*About this exercise:* Pick out each line below containing "priority".

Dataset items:

▼

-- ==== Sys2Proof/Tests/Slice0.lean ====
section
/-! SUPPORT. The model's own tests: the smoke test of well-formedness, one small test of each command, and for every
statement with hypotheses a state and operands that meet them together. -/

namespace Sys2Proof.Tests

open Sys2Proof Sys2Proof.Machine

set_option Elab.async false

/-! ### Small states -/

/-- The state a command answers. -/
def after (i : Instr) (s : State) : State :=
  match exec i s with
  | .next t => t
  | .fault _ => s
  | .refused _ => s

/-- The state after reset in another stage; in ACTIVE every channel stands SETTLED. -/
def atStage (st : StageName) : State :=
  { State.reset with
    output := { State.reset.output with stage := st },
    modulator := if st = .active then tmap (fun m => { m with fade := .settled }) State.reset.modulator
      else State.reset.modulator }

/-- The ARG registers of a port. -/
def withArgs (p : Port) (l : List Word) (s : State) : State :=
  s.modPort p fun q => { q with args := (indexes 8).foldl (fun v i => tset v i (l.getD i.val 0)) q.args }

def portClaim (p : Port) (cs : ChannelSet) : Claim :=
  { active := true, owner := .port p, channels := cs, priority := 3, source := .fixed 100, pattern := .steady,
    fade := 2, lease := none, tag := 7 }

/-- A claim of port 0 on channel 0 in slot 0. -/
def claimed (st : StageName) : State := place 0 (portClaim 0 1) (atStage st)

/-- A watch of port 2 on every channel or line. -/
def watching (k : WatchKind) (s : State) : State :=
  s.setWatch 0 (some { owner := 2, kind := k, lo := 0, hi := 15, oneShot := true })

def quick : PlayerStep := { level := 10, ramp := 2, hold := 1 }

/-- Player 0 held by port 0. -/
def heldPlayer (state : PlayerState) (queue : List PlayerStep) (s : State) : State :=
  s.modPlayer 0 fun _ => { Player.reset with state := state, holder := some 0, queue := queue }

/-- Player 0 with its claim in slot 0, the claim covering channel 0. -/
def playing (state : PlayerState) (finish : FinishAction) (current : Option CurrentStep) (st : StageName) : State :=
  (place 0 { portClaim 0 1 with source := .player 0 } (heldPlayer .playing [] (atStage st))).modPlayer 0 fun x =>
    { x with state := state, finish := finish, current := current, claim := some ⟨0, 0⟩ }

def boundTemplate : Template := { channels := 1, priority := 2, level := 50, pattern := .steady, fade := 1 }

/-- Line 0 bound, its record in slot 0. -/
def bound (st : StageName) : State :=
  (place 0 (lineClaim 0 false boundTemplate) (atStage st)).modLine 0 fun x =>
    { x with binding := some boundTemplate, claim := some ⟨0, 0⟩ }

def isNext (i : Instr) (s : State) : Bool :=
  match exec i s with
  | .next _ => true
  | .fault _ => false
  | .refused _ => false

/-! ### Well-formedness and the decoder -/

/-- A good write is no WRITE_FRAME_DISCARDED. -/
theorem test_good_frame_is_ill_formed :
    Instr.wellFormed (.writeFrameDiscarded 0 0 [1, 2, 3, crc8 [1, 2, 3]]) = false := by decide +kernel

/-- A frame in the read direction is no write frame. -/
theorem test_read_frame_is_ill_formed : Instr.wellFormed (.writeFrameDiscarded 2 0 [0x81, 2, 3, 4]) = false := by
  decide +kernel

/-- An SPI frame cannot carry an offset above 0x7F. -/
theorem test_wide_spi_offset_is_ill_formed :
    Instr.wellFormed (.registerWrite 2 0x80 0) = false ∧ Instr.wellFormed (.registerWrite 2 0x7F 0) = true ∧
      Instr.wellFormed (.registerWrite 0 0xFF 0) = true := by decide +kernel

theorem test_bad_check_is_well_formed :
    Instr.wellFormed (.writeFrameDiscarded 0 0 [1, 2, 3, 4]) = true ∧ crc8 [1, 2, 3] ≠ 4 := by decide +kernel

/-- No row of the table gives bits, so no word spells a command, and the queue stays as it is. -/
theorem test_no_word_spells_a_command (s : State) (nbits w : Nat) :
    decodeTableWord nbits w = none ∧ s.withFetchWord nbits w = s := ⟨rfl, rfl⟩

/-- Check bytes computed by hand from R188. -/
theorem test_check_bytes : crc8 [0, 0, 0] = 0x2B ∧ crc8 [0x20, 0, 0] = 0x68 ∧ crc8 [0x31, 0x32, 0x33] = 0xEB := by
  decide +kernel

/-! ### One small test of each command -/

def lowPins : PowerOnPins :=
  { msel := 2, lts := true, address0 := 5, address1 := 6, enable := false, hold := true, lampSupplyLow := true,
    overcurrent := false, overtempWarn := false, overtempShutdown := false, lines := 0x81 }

▲
▼

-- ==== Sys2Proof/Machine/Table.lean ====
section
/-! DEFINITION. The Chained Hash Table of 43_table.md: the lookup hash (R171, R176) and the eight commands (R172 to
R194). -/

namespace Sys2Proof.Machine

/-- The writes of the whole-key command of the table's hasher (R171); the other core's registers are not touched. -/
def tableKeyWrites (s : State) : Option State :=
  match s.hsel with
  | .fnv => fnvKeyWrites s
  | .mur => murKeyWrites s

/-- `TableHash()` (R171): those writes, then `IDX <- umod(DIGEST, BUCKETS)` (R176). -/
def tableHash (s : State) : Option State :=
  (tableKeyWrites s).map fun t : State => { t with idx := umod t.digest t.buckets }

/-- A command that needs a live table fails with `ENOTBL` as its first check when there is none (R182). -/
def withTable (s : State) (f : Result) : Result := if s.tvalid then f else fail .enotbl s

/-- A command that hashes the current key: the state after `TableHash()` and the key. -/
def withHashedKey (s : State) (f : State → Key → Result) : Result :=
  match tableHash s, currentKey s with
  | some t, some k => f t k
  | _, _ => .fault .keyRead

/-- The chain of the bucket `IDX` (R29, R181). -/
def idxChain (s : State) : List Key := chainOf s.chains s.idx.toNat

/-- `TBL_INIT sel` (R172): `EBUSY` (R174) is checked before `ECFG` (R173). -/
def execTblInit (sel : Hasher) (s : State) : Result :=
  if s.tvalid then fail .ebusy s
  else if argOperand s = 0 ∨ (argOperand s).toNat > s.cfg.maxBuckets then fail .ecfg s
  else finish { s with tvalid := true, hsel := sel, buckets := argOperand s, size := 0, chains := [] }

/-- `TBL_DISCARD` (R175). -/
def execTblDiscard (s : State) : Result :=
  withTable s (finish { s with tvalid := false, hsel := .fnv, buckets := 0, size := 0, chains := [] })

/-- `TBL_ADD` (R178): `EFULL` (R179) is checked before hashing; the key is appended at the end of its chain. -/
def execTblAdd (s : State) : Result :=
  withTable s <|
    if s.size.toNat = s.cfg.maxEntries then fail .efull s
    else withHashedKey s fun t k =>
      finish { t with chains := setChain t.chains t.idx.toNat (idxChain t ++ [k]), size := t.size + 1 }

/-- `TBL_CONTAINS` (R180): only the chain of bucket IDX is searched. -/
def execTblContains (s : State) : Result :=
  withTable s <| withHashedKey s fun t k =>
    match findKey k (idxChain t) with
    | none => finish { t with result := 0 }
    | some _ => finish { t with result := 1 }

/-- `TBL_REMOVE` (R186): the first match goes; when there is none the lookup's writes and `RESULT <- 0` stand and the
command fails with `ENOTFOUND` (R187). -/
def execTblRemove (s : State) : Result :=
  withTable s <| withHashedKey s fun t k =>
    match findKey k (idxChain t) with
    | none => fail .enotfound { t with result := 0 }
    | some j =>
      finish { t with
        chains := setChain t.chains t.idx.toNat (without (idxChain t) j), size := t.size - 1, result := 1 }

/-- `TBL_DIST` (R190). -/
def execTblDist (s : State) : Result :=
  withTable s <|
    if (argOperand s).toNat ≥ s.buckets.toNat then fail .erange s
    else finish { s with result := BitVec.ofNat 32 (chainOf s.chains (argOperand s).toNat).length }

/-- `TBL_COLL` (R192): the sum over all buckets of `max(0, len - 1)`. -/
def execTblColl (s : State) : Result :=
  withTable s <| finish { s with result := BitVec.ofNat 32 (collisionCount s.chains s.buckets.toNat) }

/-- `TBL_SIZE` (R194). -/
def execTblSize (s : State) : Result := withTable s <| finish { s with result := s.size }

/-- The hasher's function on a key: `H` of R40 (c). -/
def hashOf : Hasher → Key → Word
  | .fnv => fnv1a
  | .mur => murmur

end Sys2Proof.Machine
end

▲

*Answer section:*
  { active := true, owner := .port p, channels := cs, priority := 3, source := .fixed 100, pattern := .steady,
def boundTemplate : Template := { channels := 1, priority := 2, level := 50, pattern := .steady, fade := 1 }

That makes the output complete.